Another story, by Times Ireland correspondent James Clarity, was headed: "Neither Rain Nor Traffic Dampens Irish Warmth for Clinton." This story had Clinton looking back to his 1995 Dublin visit as being "one of the great days of my Presidency and indeed one of the great days of my life."

Clarity concluded that the Irish government "and most Irish men and women" apparently felt it would be churlish to attack Clinton over Monica Lewinsky.

The Baltimore Sun gave space to First Lady Hillary Clinton’s arrival in Belfast a day before her husband. It reported that "Northern Ireland’s verdant landscape seems a world away from the Washington scandal that has threatened her husband’s presidency."

The Sun suggested that while all and sundry back in Washington were engrossed with the Lewinsky affair, the Belfast crowd didn’t much care.

In a subsequent report from Armagh, the Sun waxed lyrical in the opening paragraph: "This was President Clinton at his best, standing at twilight before the soaring spires of two cathedrals, speaking of peace on an island long embroiled in violence."

The primacy of peace was on the mind of USA Today, which led one story with the headline, "Clinton may find some peace in Northern Ireland." This was not a reference to the peace process.

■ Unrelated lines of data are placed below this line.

-- ==== Sys2Proof/Laws/KeepsUnits.lean ====
section
/-! SUPPORT. Every operation of the units, the partitions, the Letters and the commands on them keeps the queue, the fuses and the
canonical form. -/

namespace Sys2Proof.Machine

theorem enterWindow_keeps {a s : State} {ch seq : Nat} {st : WinSt} (h : Keeps a s) : Keeps a (enterWindow s ch seq st)
    := by
  unfold enterWindow
  with_reducible repeat' first | assumption | apply setChan_keeps

theorem freeCredit_keeps {a s : State} {ch : Nat} {strict : Bool} (h : Keeps a s) : Keeps a (freeCredit s ch strict) :=
    by
  unfold freeCredit
  with_reducible repeat' first | assumption | apply fput_keeps | split

theorem leaveFlight_keeps {a s : State} {p : PendReply} (h : Keeps a s) : Keeps a (leaveFlight s p) := by
  unfold leaveFlight
  with_reducible repeat' first | assumption | simp -zeta only [Keeps.mk_iff] | apply Keeps.ite | apply freeCredit_keeps

theorem hostPut_keeps {a s : State} {a' : Nat} {bs : List Byte} (h : Keeps a s) : Keeps a (hostPut s a' bs) :=
  h.sparse rfl rfl id (fun hh => mapPutAll_wf hh _ _) id id

theorem queryDaybook_keeps {a s : State} {ch pid start count dst : Nat} (h : Keeps a s) : Keeps a (queryDaybook s ch
    pid start count dst).1 := by
  unfold queryDaybook
  with_reducible repeat' first
    | intro _ _ _ | intro _ _ | assumption | dsimp only | apply Keeps.ite | apply hostPut_keeps
    | apply readDaybook_keeps | split

theorem complete_keeps {a s : State} {bs : List Byte} (h : Keeps a s) : Keeps a (complete s bs) := by
  unfold complete
  with_reducible repeat' first | assumption | simp -zeta only [Keeps.mk_iff]

theorem poisonCompletion_keeps {a s : State} {f n : Nat} (h : Keeps a s) : Keeps a (poisonCompletion s f n) := by
  unfold poisonCompletion
  with_reducible repeat' first | assumption | apply complete_keeps | apply send_keeps

theorem cacheRead_keeps {a s : State} {pid x2 n sclass : Nat} (h : Keeps a s) : Keeps a (cacheRead s pid x2 n
    sclass).1 := by
  unfold cacheRead
  with_reducible repeat' first
    | intro _ _ | assumption | dsimp only | simp -zeta only [Keeps.mk_iff] | apply Keeps.ite | apply lineWords_keeps
    | apply touchLine_keeps | split

theorem readRaw_keeps {a s : State} {x1 n sclass pid : Nat} (h : Keeps a s) : Keeps a (readRaw s x1 n sclass pid).1 :=
    by
  unfold readRaw
  with_reducible repeat' first | assumption | apply readWord_keeps | apply Keeps.foldl1

theorem devRead_keeps {a s : State} {pid x2 n sclass : Nat} (h : Keeps a s) : Keeps a (devRead s pid x2 n sclass).1 :=
    by
  unfold devRead
  with_reducible repeat' first
    | intro _ _ _ | intro _ _ | assumption | dsimp only | apply Keeps.ite | apply blockedAccess_keeps
    | apply cacheRead_keeps | apply noteParity_keeps | apply readRaw_keeps | apply Keeps.foldl | apply Keeps.foldl1
    | split

theorem mramFail_keeps {a s : State} {w : Nat} (h : Keeps a s) : Keeps a (mramFail s w) := by
  unfold mramFail
  with_reducible repeat' first
    | intro _ _ | assumption | dsimp only | apply Keeps.ite | apply daybookFail_keeps | apply ledgerFail_keeps | split

theorem pidRead_keeps {a s : State} {pid x2 n sclass : Nat} (h : Keeps a s) : Keeps a (pidRead s pid x2 n sclass).1 :=
    by
  unfold pidRead
  with_reducible repeat' first
    | intro _ _ _ | intro _ _ | assumption | dsimp only | apply Keeps.ite | apply devRead_keeps | apply mramFail_keeps
    | apply Keeps.foldl | apply Keeps.foldl1 | split

theorem bar2Read_keeps {a s : State} {f off len : Nat} (h : Keeps a s) : Keeps a (bar2Read s f off len) := by
  unfold bar2Read
  with_reducible repeat' first
    | intro _ _ | assumption | dsimp only | simp -zeta only [Keeps.mk_iff] | apply Keeps.ite
    | apply blockedAccess_keeps | apply complete_keeps | apply noteParity_keeps | apply pidRead_keeps
    | apply poisonCompletion_keeps | apply send_keeps | split

theorem pidWrite_keeps {a s : State} {pid x2 : Nat} {bs : List Byte} {sclass : Nat} (h : Keeps a s) : Keeps a
    (pidWrite s pid x2 bs sclass).1 := by
  unfold pidWrite
  with_reducible repeat' first
    | intro _ _ _ | intro _ _ | assumption | dsimp only | apply Keeps.ite | apply devWrite_keeps
    | apply mramFail_keeps | apply Keeps.foldl | apply Keeps.foldl1 | split

theorem bar2Write_keeps {a s : State} {f off : Nat} {data : List Byte} (h : Keeps a s) : Keeps a (bar2Write s f off
    data) := by
  unfold bar2Write
  with_reducible repeat' first
    | intro _ _ | assumption | dsimp only | simp -zeta only [Keeps.mk_iff] | apply Keeps.ite
    | apply blockedAccess_keeps | apply noteParity_keeps | apply pidWrite_keeps | split

theorem bar2Access_keeps {a s : State} {x : HostAccess} (h : Keeps a s) : Keeps a (bar2Access s x) := by
  unfold bar2Access
  with_reducible repeat' first
    | intro _ _ | assumption | dsimp only | simp -zeta only [Keeps.mk_iff] | apply Keeps.ite | apply bar2Read_keeps
    | apply bar2Write_keeps | split

theorem drainList_keeps {a s : State} {l : List HostAccess} (h : Keeps a s) : Keeps a (drainList l s) := by
  induction l generalizing s with
  | nil => exact Keeps.trans h (by simp -zeta only [drainList, Keeps.mk_iff]; exact .refl s)
  | cons x l ih =>
    unfold drainList
    repeat' with_reducible first
      | assumption | apply ih | apply bar2Access_keeps | simp -zeta only [Keeps.mk_iff] | split

theorem drainBar2_keeps {a s : State} (h : Keeps a s) : Keeps a (drainBar2 s) := by
  unfold drainBar2
  with_reducible repeat' first | intro _ _ | assumption | dsimp only | apply Keeps.ite | apply drainList_keeps | split

theorem bar2Arrive_keeps {a s : State} {x : HostAccess} (h : Keeps a s) : Keeps a (bar2Arrive s x) := by
  unfold bar2Arrive
  with_reducible repeat' first
    | intro _ _ | assumption | dsimp only | simp -zeta only [Keeps.mk_iff] | apply Keeps.ite | apply bar2Access_keeps
    | split

theorem execBar2Read_keeps {a : State} {f : Fin 16} {off : W64} {len : Nat} {s : State} (h : Keeps a s) : KeepsOut a
    (execBar2Read f off len s) := by
  unfold execBar2Read
  with_reducible repeat' first
    | intro _ _ | assumption | dsimp only | apply KeepsOut.next | apply Keeps.ite | apply bar2Arrive_keeps | split

theorem execBar2Write_keeps {a : State} {f : Fin 16} {off : W64} {data : List Byte} {s : State} (h : Keeps a s) :
    KeepsOut a (execBar2Write f off data s) := by
  unfold execBar2Write
  with_reducible repeat' first
    | intro _ _ | assumption | dsimp only | apply KeepsOut.next | apply Keeps.ite | apply bar2Arrive_keeps | split

theorem takeMr4_keeps {a s : State} {mr4 : W16} (h : Keeps a s) : Keeps a (takeMr4 s mr4) := by
  unfold takeMr4
  with_reducible repeat' first
    | intro _ _ | assumption | dsimp only | apply Keeps.ite | apply accrue_keeps | apply fput_keeps | split

theorem issueRefresh_keeps {a s : State} (h : Keeps a s) : Keeps a (issueRefresh s) := by
  unfold issueRefresh
  with_reducible repeat' first
    | intro _ _ _ | assumption | dsimp only | simp -zeta only [Keeps.mk_iff] | apply fadd_keeps | apply Keeps.foldl
    | split

theorem patrolRead_keeps {a s : State} (h : Keeps a s) : Keeps a (patrolRead s) := by
  unfold patrolRead
  with_reducible repeat' first
    | assumption | dsimp only | simp -zeta only [Keeps.mk_iff] | apply countCorr_keeps | apply countUncorr_keeps
    | apply eccSet_keeps | apply fadd_keeps | split

theorem execRefresh_keeps {a : State} {mr4 : W16} {s : State} (h : Keeps a s) : KeepsOut a (execRefresh mr4 s) := by
  unfold execRefresh
  with_reducible repeat' first
    | intro _ _ | assumption | dsimp only | apply KeepsOut.next | apply Keeps.ite | apply issueRefresh_keeps
    | apply patrolRead_keeps | apply takeMr4_keeps | apply Keeps.iter | split

theorem execRefreshSlot_keeps {a : State} {slot : Nat} {mr4 : W16} {s : State} (h : Keeps a s) : KeepsOut a
    (execRefreshSlot slot mr4 s) := by
  unfold execRefreshSlot
  with_reducible repeat' first
    | intro _ _ | assumption | dsimp only | simp -zeta only [Keeps.mk_iff] | apply KeepsOut.next | apply Keeps.ite
    | apply issueRefresh_keeps | apply patrolRead_keeps | apply takeMr4_keeps | apply Keeps.iter | split

theorem mapTasks_keeps {a s : State} {f : Task → Task} (h : Keeps a s) : Keeps a (mapTasks s f) := by
  unfold mapTasks
  with_reducible repeat' first | assumption | simp -zeta only [Keeps.mk_iff]

theorem execRefreshOverrun_keeps {a : State} {mr4 : W16} {delayed : List Nat} {s : State} (h : Keeps a s) : KeepsOut a
    (execRefreshOverrun mr4 delayed s) := by
  unfold execRefreshOverrun
  with_reducible repeat' first
    | intro _ _ _ | intro _ _ | assumption | dsimp only | simp -zeta only [Keeps.mk_iff] | apply KeepsOut.next
    | apply Keeps.ite | apply fadd_keeps | apply issueRefresh_keeps | apply lifeAdd_keeps | apply mapTasks_keeps
    | apply raise_keeps | apply takeMr4_keeps | split

theorem setCore_keeps {a s : State} {c : Nat} {k : CoreSt} (h : Keeps a s) : Keeps a (setCore s c k) := by
  unfold setCore
  with_reducible repeat' first | assumption | simp -zeta only [Keeps.mk_iff]

theorem localWrite_keeps {a s : State} {t : Task} {x2 : Nat} {bs : List Byte} (h : Keeps a s) : Keeps a
    (localWrite s t x2 bs) := by
  unfold localWrite
  with_reducible repeat' first | intro _ _ | assumption | apply writeRaw_keeps | apply Keeps.foldl

theorem addPort_keeps {a : State} {t : Task} {isOut : Bool} {base : Nat} {x3 : CallAcc} {x : Nat × PortRef × Nat}
    (h : Keeps a x3.s) : Keeps a (addPort t isOut base x3 x).s := by
  unfold addPort
  with_reducible repeat' first | assumption | apply Keeps.ite | apply draw_keeps

theorem addPorts_keeps {a : State} {t : Task} {isOut : Bool} {base : Nat} {l : List (Nat × PortRef × Nat)} {x : CallAcc}
    (h : Keeps a x.s) : Keeps a (l.foldl (addPort t isOut base) x).s := by
  induction l generalizing x with
  | nil => exact h
  | cons r l ih => exact ih (addPort_keeps h)

theorem CallAcc_pad_keeps {a : State} {x0 : CallAcc} {n : Nat} (h : Keeps a x0.s) : Keeps a (CallAcc.pad x0 n).s := by
  unfold CallAcc.pad
  with_reducible repeat' first | assumption

theorem freeBytes_keeps {a s : State} {n : Nat} (h : Keeps a s) : Keeps a (freeBytes s n).1 := by
  unfold freeBytes
  with_reducible repeat' first | assumption | apply draw_keeps

theorem outBuffers_keeps {a s : State} {t : Task} (h : Keeps a s) : Keeps a (outBuffers s t).1 := by
  unfold outBuffers
  with_reducible repeat' first
    | intro _ _ _ | intro _ _ | assumption | dsimp only | apply Keeps.ite | apply freeBytes_keeps | apply Keeps.foldl
    | apply Keeps.foldl1 | split

theorem prologue_keeps {a s : State} {t : Task} {p : PlanSt} {o : OpDesc} (h : Keeps a s) : Keeps a (prologue s t p o)
    := by
  unfold prologue
  with_reducible repeat' first
    | intro _ _ _ | intro _ _ | assumption | dsimp only | simp -zeta only [Keeps.mk_iff] | apply Keeps.ite
    | apply CallAcc_pad_keeps | apply addPort_keeps | apply addPorts_keeps | apply localWrite_keeps
    | apply outBuffers_keeps | apply putTask_keeps | apply setCore_keeps | apply zeroRange_keeps | apply Keeps.foldl
    | apply Keeps.foldl1 | split

theorem countDispatch_keeps {a s : State} {t : Task} (h : Keeps a s) : Keeps a (countDispatch s t) := by
  unfold countDispatch
  with_reducible repeat' first | assumption | apply obsInc_keeps

theorem markStarted_keeps {a s : State} {ch seq : Nat} (h : Keeps a s) : Keeps a (markStarted s ch seq) := by
  unfold markStarted
  with_reducible repeat' first | assumption | apply queueVersion_keeps | apply updLetter_keeps | split

theorem looseTag_keeps {a s : State} {t : Task} (h : Keeps a s) : Keeps a (looseTag s t).1 := by
  unfold looseTag
  with_reducible repeat' first | intro _ _ | assumption | dsimp only | apply Keeps.ite | apply draw_keeps | split

theorem takeArea_keeps {a s : State} {t : Task} {n : Nat} (h : Keeps a s) : Keeps a (takeArea s t n).1 := by
  unfold takeArea
  with_reducible repeat' first
    | intro _ _ _ | intro _ _ | assumption | dsimp only | simp -zeta only [Keeps.mk_iff] | apply Keeps.ite
    | apply draw_keeps | apply writeRaw_keeps | apply Keeps.foldl | apply Keeps.foldl1 | split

The Washington Post decided that for all the grief wrought by Omagh, Clinton’s return to Northern Ireland "was mostly a cause for celebration for a community that sees him as a hero and for a president badly in need of a lift."

The Chicago Sun Times, on the other hand, played down the sense of celebration. Clinton’s tone, the paper said, "was one of warning and challenge, instead of celebration."

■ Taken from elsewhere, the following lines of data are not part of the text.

/-! `countRsvd` -/

@[simp] theorem countRsvd_pending (s : State) (p o c : Nat) : (countRsvd s p o c).pending = s.pending := by simp [countRsvd]
@[simp] theorem countRsvd_mem (s : State) (p o c : Nat) : (countRsvd s p o c).mem = s.mem := by simp [countRsvd]
@[simp] theorem countRsvd_ecc (s : State) (p o c : Nat) : (countRsvd s p o c).ecc = s.ecc := by simp [countRsvd]
@[simp] theorem countRsvd_host (s : State) (p o c : Nat) : (countRsvd s p o c).host = s.host := by simp [countRsvd]
@[simp] theorem countRsvd_time (s : State) (p o c : Nat) : (countRsvd s p o c).time = s.time := by simp [countRsvd]
@[simp] theorem countRsvd_power (s : State) (p o c : Nat) : (countRsvd s p o c).power = s.power := by simp [countRsvd]
@[simp] theorem countRsvd_chans (s : State) (p o c : Nat) : (countRsvd s p o c).chans = s.chans := by simp [countRsvd]
@[simp] theorem countRsvd_letters (s : State) (p o c : Nat) : (countRsvd s p o c).letters = s.letters := by simp [countRsvd]
@[simp] theorem countRsvd_replies (s : State) (p o c : Nat) : (countRsvd s p o c).replies = s.replies := by simp [countRsvd]
@[simp] theorem countRsvd_daybook (s : State) (p o c : Nat) : (countRsvd s p o c).daybook = s.daybook := by simp [countRsvd]
@[simp] theorem countRsvd_plans (s : State) (p o c : Nat) : (countRsvd s p o c).plans = s.plans := by simp [countRsvd]
@[simp] theorem countRsvd_parts (s : State) (p o c : Nat) : (countRsvd s p o c).parts = s.parts := by simp [countRsvd]
@[simp] theorem countRsvd_cache (s : State) (p o c : Nat) : (countRsvd s p o c).cache = s.cache := by simp [countRsvd]
@[simp] theorem countRsvd_scrub (s : State) (p o c : Nat) : (countRsvd s p o c).scrub = s.scrub := by simp [countRsvd]
@[simp] theorem countRsvd_refresh (s : State) (p o c : Nat) : (countRsvd s p o c).refresh = s.refresh := by simp [countRsvd]
@[simp] theorem countRsvd_streams (s : State) (p o c : Nat) : (countRsvd s p o c).streams = s.streams := by simp [countRsvd]
@[simp] theorem countRsvd_streamSeq (s : State) (p o c : Nat) : (countRsvd s p o c).streamSeq = s.streamSeq := by simp [countRsvd]
@[simp] theorem countRsvd_tensorDk (s : State) (p o c : Nat) : (countRsvd s p o c).tensorDk = s.tensorDk := by simp [countRsvd]
@[simp] theorem countRsvd_filters (s : State) (p o c : Nat) : (countRsvd s p o c).filters = s.filters := by simp [countRsvd]
@[simp] theorem countRsvd_lattice (s : State) (p o c : Nat) : (countRsvd s p o c).lattice = s.lattice := by simp [countRsvd]
@[simp] theorem countRsvd_sched (s : State) (p o c : Nat) : (countRsvd s p o c).sched = s.sched := by simp [countRsvd]
@[simp] theorem countRsvd_cores (s : State) (p o c : Nat) : (countRsvd s p o c).cores = s.cores := by simp [countRsvd]
@[simp] theorem countRsvd_courier (s : State) (p o c : Nat) : (countRsvd s p o c).courier = s.courier := by simp [countRsvd]
@[simp] theorem countRsvd_safety (s : State) (p o c : Nat) : (countRsvd s p o c).safety = s.safety := by simp [countRsvd]
@[simp] theorem countRsvd_can (s : State) (p o c : Nat) : (countRsvd s p o c).can = s.can := by simp [countRsvd]
@[simp] theorem countRsvd_fuses (s : State) (p o c : Nat) : (countRsvd s p o c).fuses = s.fuses := by simp [countRsvd]
@[simp] theorem countRsvd_nvm (s : State) (p o c : Nat) : (countRsvd s p o c).nvm = s.nvm := by simp [countRsvd]
@[simp] theorem countRsvd_pins (s : State) (p o c : Nat) : (countRsvd s p o c).pins = s.pins := by simp [countRsvd]
@[simp] theorem countRsvd_boot (s : State) (p o c : Nat) : (countRsvd s p o c).boot = s.boot := by simp [countRsvd]
@[simp] theorem countRsvd_ledger (s : State) (p o c : Nat) : (countRsvd s p o c).ledger = s.ledger := by simp [countRsvd]
@[simp] theorem countRsvd_spare (s : State) (p o c : Nat) : (countRsvd s p o c).spare = s.spare := by simp [countRsvd]
@[simp] theorem countRsvd_pair (s : State) (p o c : Nat) : (countRsvd s p o c).pair = s.pair := by simp [countRsvd]
@[simp] theorem countRsvd_lwIndex (s : State) (p o c : Nat) : (countRsvd s p o c).lwIndex = s.lwIndex := by simp [countRsvd]
@[simp] theorem countRsvd_tapIr (s : State) (p o c : Nat) : (countRsvd s p o c).tapIr = s.tapIr := by simp [countRsvd]
@[simp] theorem countRsvd_lostFns (s : State) (p o c : Nat) : (countRsvd s p o c).lostFns = s.lostFns := by simp [countRsvd]
@[simp] theorem countRsvd_completion (s : State) (p o c : Nat) : (countRsvd s p o c).completion = s.completion := by simp [countRsvd]
@[simp] theorem countRsvd_round (s : State) (p o c : Nat) : (countRsvd s p o c).round = s.round := by simp [countRsvd]
@[simp] theorem countRsvd_firstRound (s : State) (p o c : Nat) : (countRsvd s p o c).firstRound = s.firstRound := by simp [countRsvd]
@[simp] theorem countRsvd_ord (s : State) (p o c : Nat) : (countRsvd s p o c).ord = s.ord := by simp [countRsvd]
@[simp] theorem countRsvd_bar2 (s : State) (p o c : Nat) : (countRsvd s p o c).bar2 = s.bar2 := by simp [countRsvd]
@[simp] theorem countRsvd_parity (s : State) (p o c : Nat) : (countRsvd s p o c).parity = s.parity := by simp [countRsvd]
@[simp] theorem countRsvd_fifos (s : State) (p o c : Nat) : (countRsvd s p o c).fifos = s.fifos := by simp [countRsvd]
@[simp] theorem countRsvd_freeCount (s : State) (p o c : Nat) : (countRsvd s p o c).freeCount = s.freeCount := by simp [countRsvd]

/-! `ledgerAddPt` -/

@[simp] theorem ledgerAddPt_pending (s : State) (c i w k : Nat) : (ledgerAddPt s c i w k).pending = s.pending := by unfold ledgerAddPt; dsimp only; split <;> simp
@[simp] theorem ledgerAddPt_regs (s : State) (c i w k : Nat) : (ledgerAddPt s c i w k).regs = s.regs := by unfold ledgerAddPt; dsimp only; split <;> simp
@[simp] theorem ledgerAddPt_mem (s : State) (c i w k : Nat) : (ledgerAddPt s c i w k).mem = s.mem := by unfold ledgerAddPt; dsimp only; split <;> simp
@[simp] theorem ledgerAddPt_ecc (s : State) (c i w k : Nat) : (ledgerAddPt s c i w k).ecc = s.ecc := by unfold ledgerAddPt; dsimp only; split <;> simp
@[simp] theorem ledgerAddPt_host (s : State) (c i w k : Nat) : (ledgerAddPt s c i w k).host = s.host := by unfold ledgerAddPt; dsimp only; split <;> simp
@[simp] theorem ledgerAddPt_time (s : State) (c i w k : Nat) : (ledgerAddPt s c i w k).time = s.time := by unfold ledgerAddPt; dsimp only; split <;> simp
@[simp] theorem ledgerAddPt_power (s : State) (c i w k : Nat) : (ledgerAddPt s c i w k).power = s.power := by unfold ledgerAddPt; dsimp only; split <;> simp
@[simp] theorem ledgerAddPt_chans (s : State) (c i w k : Nat) : (ledgerAddPt s c i w k).chans = s.chans := by unfold ledgerAddPt; dsimp only; split <;> simp
@[simp] theorem ledgerAddPt_letters (s : State) (c i w k : Nat) : (ledgerAddPt s c i w k).letters = s.letters := by unfold ledgerAddPt; dsimp only; split <;> simp
@[simp] theorem ledgerAddPt_replies (s : State) (c i w k : Nat) : (ledgerAddPt s c i w k).replies = s.replies := by unfold ledgerAddPt; dsimp only; split <;> simp
@[simp] theorem ledgerAddPt_daybook (s : State) (c i w k : Nat) : (ledgerAddPt s c i w k).daybook = s.daybook := by unfold ledgerAddPt; dsimp only; split <;> simp
@[simp] theorem ledgerAddPt_plans (s : State) (c i w k : Nat) : (ledgerAddPt s c i w k).plans = s.plans := by unfold ledgerAddPt; dsimp only; split <;> simp
@[simp] theorem ledgerAddPt_parts (s : State) (c i w k : Nat) : (ledgerAddPt s c i w k).parts = s.parts := by unfold ledgerAddPt; dsimp only; split <;> simp
@[simp] theorem ledgerAddPt_cache (s : State) (c i w k : Nat) : (ledgerAddPt s c i w k).cache = s.cache := by unfold ledgerAddPt; dsimp only; split <;> simp
@[simp] theorem ledgerAddPt_scrub (s : State) (c i w k : Nat) : (ledgerAddPt s c i w k).scrub = s.scrub := by unfold ledgerAddPt; dsimp only; split <;> simp
@[simp] theorem ledgerAddPt_refresh (s : State) (c i w k : Nat) : (ledgerAddPt s c i w k).refresh = s.refresh := by unfold ledgerAddPt; dsimp only; split <;> simp
@[simp] theorem ledgerAddPt_streams (s : State) (c i w k : Nat) : (ledgerAddPt s c i w k).streams = s.streams := by unfold ledgerAddPt; dsimp only; split <;> simp
@[simp] theorem ledgerAddPt_streamSeq (s : State) (c i w k : Nat) : (ledgerAddPt s c i w k).streamSeq = s.streamSeq := by unfold ledgerAddPt; dsimp only; split <;> simp
@[simp] theorem ledgerAddPt_tensorDk (s : State) (c i w k : Nat) : (ledgerAddPt s c i w k).tensorDk = s.tensorDk := by unfold ledgerAddPt; dsimp only; split <;> simp
@[simp] theorem ledgerAddPt_filters (s : State) (c i w k : Nat) : (ledgerAddPt s c i w k).filters = s.filters := by unfold ledgerAddPt; dsimp only; split <;> simp
@[simp] theorem ledgerAddPt_lattice (s : State) (c i w k : Nat) : (ledgerAddPt s c i w k).lattice = s.lattice := by unfold ledgerAddPt; dsimp only; split <;> simp
@[simp] theorem ledgerAddPt_sched (s : State) (c i w k : Nat) : (ledgerAddPt s c i w k).sched = s.sched := by unfold ledgerAddPt; dsimp only; split <;> simp
@[simp] theorem ledgerAddPt_cores (s : State) (c i w k : Nat) : (ledgerAddPt s c i w k).cores = s.cores := by unfold ledgerAddPt; dsimp only; split <;> simp
@[simp] theorem ledgerAddPt_courier (s : State) (c i w k : Nat) : (ledgerAddPt s c i w k).courier = s.courier := by unfold ledgerAddPt; dsimp only; split <;> simp
@[simp] theorem ledgerAddPt_safety (s : State) (c i w k : Nat) : (ledgerAddPt s c i w k).safety = s.safety := by unfold ledgerAddPt; dsimp only; split <;> simp
@[simp] theorem ledgerAddPt_can (s : State) (c i w k : Nat) : (ledgerAddPt s c i w k).can = s.can := by unfold ledgerAddPt; dsimp only; split <;> simp
@[simp] theorem ledgerAddPt_fuses (s : State) (c i w k : Nat) : (ledgerAddPt s c i w k).fuses = s.fuses := by unfold ledgerAddPt; dsimp only; split <;> simp
@[simp] theorem ledgerAddPt_nvm (s : State) (c i w k : Nat) : (ledgerAddPt s c i w k).nvm = s.nvm := by unfold ledgerAddPt; dsimp only; split <;> simp
@[simp] theorem ledgerAddPt_pins (s : State) (c i w k : Nat) : (ledgerAddPt s c i w k).pins = s.pins := by unfold ledgerAddPt; dsimp only; split <;> simp
@[simp] theorem ledgerAddPt_boot (s : State) (c i w k : Nat) : (ledgerAddPt s c i w k).boot = s.boot := by unfold ledgerAddPt; dsimp only; split <;> simp
@[simp] theorem ledgerAddPt_spare (s : State) (c i w k : Nat) : (ledgerAddPt s c i w k).spare = s.spare := by unfold ledgerAddPt; dsimp only; split <;> simp
@[simp] theorem ledgerAddPt_pair (s : State) (c i w k : Nat) : (ledgerAddPt s c i w k).pair = s.pair := by unfold ledgerAddPt; dsimp only; split <;> simp
@[simp] theorem ledgerAddPt_lwIndex (s : State) (c i w k : Nat) : (ledgerAddPt s c i w k).lwIndex = s.lwIndex := by unfold ledgerAddPt; dsimp only; split <;> simp
@[simp] theorem ledgerAddPt_tapIr (s : State) (c i w k : Nat) : (ledgerAddPt s c i w k).tapIr = s.tapIr := by unfold ledgerAddPt; dsimp only; split <;> simp
@[simp] theorem ledgerAddPt_lostFns (s : State) (c i w k : Nat) : (ledgerAddPt s c i w k).lostFns = s.lostFns := by unfold ledgerAddPt; dsimp only; split <;> simp
@[simp] theorem ledgerAddPt_outbox (s : State) (c i w k : Nat) : (ledgerAddPt s c i w k).outbox = s.outbox := by unfold ledgerAddPt; dsimp only; split <;> simp
@[simp] theorem ledgerAddPt_completion (s : State) (c i w k : Nat) : (ledgerAddPt s c i w k).completion = s.completion := by unfold ledgerAddPt; dsimp only; split <;> simp
@[simp] theorem ledgerAddPt_round (s : State) (c i w k : Nat) : (ledgerAddPt s c i w k).round = s.round := by unfold ledgerAddPt; dsimp only; split <;> simp
@[simp] theorem ledgerAddPt_firstRound (s : State) (c i w k : Nat) : (ledgerAddPt s c i w k).firstRound = s.firstRound := by unfold ledgerAddPt; dsimp only; split <;> simp
@[simp] theorem ledgerAddPt_ord (s : State) (c i w k : Nat) : (ledgerAddPt s c i w k).ord = s.ord := by unfold ledgerAddPt; dsimp only; split <;> simp
@[simp] theorem ledgerAddPt_bar2 (s : State) (c i w k : Nat) : (ledgerAddPt s c i w k).bar2 = s.bar2 := by unfold ledgerAddPt; dsimp only; split <;> simp
@[simp] theorem ledgerAddPt_parity (s : State) (c i w k : Nat) : (ledgerAddPt s c i w k).parity = s.parity := by unfold ledgerAddPt; dsimp only; split <;> simp
@[simp] theorem ledgerAddPt_fifos (s : State) (c i w k : Nat) : (ledgerAddPt s c i w k).fifos = s.fifos := by unfold ledgerAddPt; dsimp only; split <;> simp
@[simp] theorem ledgerAddPt_freeCount (s : State) (c i w k : Nat) : (ledgerAddPt s c i w k).freeCount = s.freeCount := by unfold ledgerAddPt; dsimp only; split <;> simp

The Chicago Tribune, in an editorial coinciding with the visit, stated that "Gerry Adams and David Trimble, finally, find themselves, unconditionally on the same side."

The Los Angeles Times, meanwhile, was the only major west coast paper to assign a staff writer – Elizabeth Shogren – to the trip. The others relied on wire reports. Shawn Pogatchnik, who has covered Ireland in the past for the Associated Press, provided much of the wire copy. The Daily News in New York was one of the more prominent papers to rely largely on AP.